• _MATERIAL PROVIDED_

/-- The totals after a commit or rollback (R14), with a TOTALS event of cause 1; in MAINT the census is off, and the entry
to SERVICE sets them (R13). -/
def Dev.totalsApply (d : Dev) : Dev :=
  let cells := d.cellNominal / 64 * d.liveChans
  let slots := d.unitNominal / 64 * d.liveChans * 4
  if d.clk.censusOff || (cells == d.qm.cellTotal && slots == d.qm.descTotal) then d
  else
    let dc : Int := (cells : Int) - d.qm.cellTotal
    let ds : Int := (slots : Int) - d.qm.descTotal
    (d.modQm (fun q => { q with
      cellTotal := cells, cellFree := q.cellFree + cells - q.cellTotal
      descTotal := slots, descFree := q.descFree + slots - q.descTotal })).totalsEvent 1 dc ds

/-- Queues whose profile changed, by number or in contents, take WM_ARMED from their OCC (R171). -/
def Dev.profilesApply (d : Dev) (old : List Byte) : Dev :=
  let new := d.image
  let profs := fun (img : List Byte) => (List.range 256).map (imgProfile img)
  let runs := fun (img : List Byte) => (List.range (imgAssigns img)).map (imgAssign img)
  let pick := fun (rs : List (Nat × Nat × Nat)) (q : Nat) => rs.foldl (fun acc a => if a.1 ≤ q ∧ q < a.1 + a.2.1 then a.2.2 else acc) 0
  let po := profs old
  let pn := profs new
  let ro := runs old
  let rn := runs new
  d.modQm (fun m => { m with queue := (List.range 131072).filterMap (fun q =>
    let y := tabGet (fun _ => {}) m.queue q
    let n := pick rn q
    let y' := if pick ro q = n ∧ po.getD n {} = pn.getD n {} then y else { y with wmArmed := decide (y.occ < (pn.getD n {}).qwm) }
    if y' = {} then none else some (q, y')) })

/-! ### Lanes and ports (R357, R363) -/

/-- The configured port holds a lane of one of the octets. -/
def Dev.portOn (d : Dev) (os : List Nat) (n : Nat) : Bool :=
  d.portWidth n != 0 && os.any (fun o => decide (8 * o < n + d.portWidth n) && decide (n < 8 * o + 8))

/-- An octet entry is written; answers one where it is ignored. -/
def Dev.octApply (s : Nat × Dev) (o v : Nat) : Nat × Dev :=
  let d := s.2
  if 4 < v % 8 || !(List.range 8).all (fun i => (d.lane (8 * o + i)).st == .off) then (s.1 + 1, d.octCfg (8 * o) v)
  else (s.1, d.octCfg (8 * o) v)

/-- A port entry is written, in a port in state OFF; answers one where it is ignored. -/
def Dev.portApply (s : Nat × Dev) (n : Nat) (e : List Byte) : Nat × Dev :=
  let d := s.2
  let v := leAt e 0 4
  let a := leAt e 4 4
  let b := leAt e 8 4
  let put := fun (d : Dev) (v : Nat) =>
    ((d.setCsr n bPort 0x10 (word (clearBits v 1))).setCsr n bPort 0x20 (word a)).setCsr n bPort 0x24 (word b)
  if bits v 1 5 = 0 then (s.1, put d 0)
  else if !portCfgRange v then (s.1 + 1, d)
  else if d.portClash n v || !poolsOk (bits v 1 5) a b then (s.1 + 1, d.orCsr n bPort 0x1C 128)
  else (s.1, if v % 2 = 1 then (put d v).portEnable n else put d v)

/-- The lane and port records take effect against those of `old`: entries ignored, and the device. Ports that end without
lanes are written first. -/
def Dev.linksApply (d : Dev) (old : List Byte) : Nat × Dev :=
  let new := d.image
  let os := (List.range 18).filter (fun o => imgOct old o != imgOct new o)
  let off := allPorts.filter (fun n => d.portOn os n && (d.port n).st != .off)
  let d1 := off.foldl (fun (a : Dev) n => a.portDisable n) d
  let s1 := os.foldl (fun s o => Dev.octApply s o (imgOct new o)) ((0 : Nat), d1)
  let ps := allPorts.filter (fun n => imgPort old n != imgPort new n || off.contains n)
  let d2 := ps.foldl (fun (a : Dev) n => if (a.port n).st == .off then a else a.portDisable n) s1.2
  let none_ := ps.filter (fun n => bits (leAt (imgPort new n) 0 4) 1 5 == 0)
  let some_ := ps.filter (fun n => bits (leAt (imgPort new n) 0 4) 1 5 != 0)
  let s2 := (none_ ++ some_).foldl (fun s n => Dev.portApply s n (imgPort new n)) (s1.1, d2)
  (s2.1, s2.2.settle)

/-- An image takes effect in place of the one in force (R361, step 3; R363): record types changed, entries ignored. -/
def Dev.imageApply (d : Dev) (s : Slot) : Nat × Nat × Dev :=
  let old := d.image
  let m := changedMask old s.bytes
  let d1 := d.modCfg (fun c => { c with active := s })
  let d2 := if bit m 0 then (d1.layoutApply old).totalsApply else d1
  let d3 := if bit m 2 then d2.profilesApply old else d2
  let r := d3.linksApply old
  (m, r.1 + (if bit m 4 then pinsIgnored s.bytes else 0), r.2)

/-! ### Slots and their record (R359, R360) -/

def Slot.entry (s : Slot) : SlotEntry := { present := s.present, area := s.area, gen := s.gen, length := s.length, crc := s.crc }

/-- Write the slot record. -/
def Dev.cfgRecPut (d : Dev) (pending : Bool) : Dev :=
  d.slotRecPut { a := d.cfg.active.entry, p := d.cfg.previous.entry, pending := pending, owner := d.cfg.owner }

/-- The flash area that neither ACTIVE nor PREVIOUS holds. -/
def Dev.freeArea (d : Dev) : Nat :=
  let used := fun (s : Slot) (n : Nat) => s.present && s.length != 0 && s.area == n
  ((List.range 3).find? (fun n => !used d.cfg.active n && !used d.cfg.previous n)).getD 0

/-- The CONFIG event (R368), with CFG_EVENT.IGNORED. -/
def Dev.cfgEvent (d : Dev) (reason owner changed ignored : Nat) : Dev :=
  let c := d.cfg
  let d1 := if ignored = 0 then d else d.orCsr 0 bConfig 0x40 32
  d1.postAll d.owners 0x60 ([byte reason, byte owner, byte changed, byte (min 255 ignored)] ++ leBytes 4 c.active.gen ++
    leBytes 4 (if c.previous.present then c.previous.gen else 0) ++ List.replicate 4 0 ++
    leBytes 8 (if c.st == .pending then c.deadline else 0))

/-! ### Staging (R329) -/

/-- A commit or rollback is in progress. -/
def Dev.cfgBusy (d : Dev) : Bool := d.cfg.st == .committing || d.cfg.st == .rollingBack
/-- The session of the other owner is open. -/
def Dev.sesOther (d : Dev) (o : Nat) : Bool := match d.cfg.session with | some x => x != o | none => false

• _TASK DIRECTIONS_
Reproduce, exactly and in full, the lines from the one that contains "PREVIOUS holds. -/" to the end of the material.

• _RESULT OF THE TASK_
/-- The flash area that neither ACTIVE nor PREVIOUS holds. -/
def Dev.freeArea (d : Dev) : Nat :=
  let used := fun (s : Slot) (n : Nat) => s.present && s.length != 0 && s.area == n
  ((List.range 3).find? (fun n => !used d.cfg.active n && !used d.cfg.previous n)).getD 0

/-- The CONFIG event (R368), with CFG_EVENT.IGNORED. -/
def Dev.cfgEvent (d : Dev) (reason owner changed ignored : Nat) : Dev :=
  let c := d.cfg
  let d1 := if ignored = 0 then d else d.orCsr 0 bConfig 0x40 32
  d1.postAll d.owners 0x60 ([byte reason, byte owner, byte changed, byte (min 255 ignored)] ++ leBytes 4 c.active.gen ++
    leBytes 4 (if c.previous.present then c.previous.gen else 0) ++ List.replicate 4 0 ++
    leBytes 8 (if c.st == .pending then c.deadline else 0))

/-! ### Staging (R329) -/

/-- A commit or rollback is in progress. -/
def Dev.cfgBusy (d : Dev) : Bool := d.cfg.st == .committing || d.cfg.st == .rollingBack
/-- The session of the other owner is open. -/
def Dev.sesOther (d : Dev) (o : Nat) : Bool := match d.cfg.session with | some x => x != o | none => false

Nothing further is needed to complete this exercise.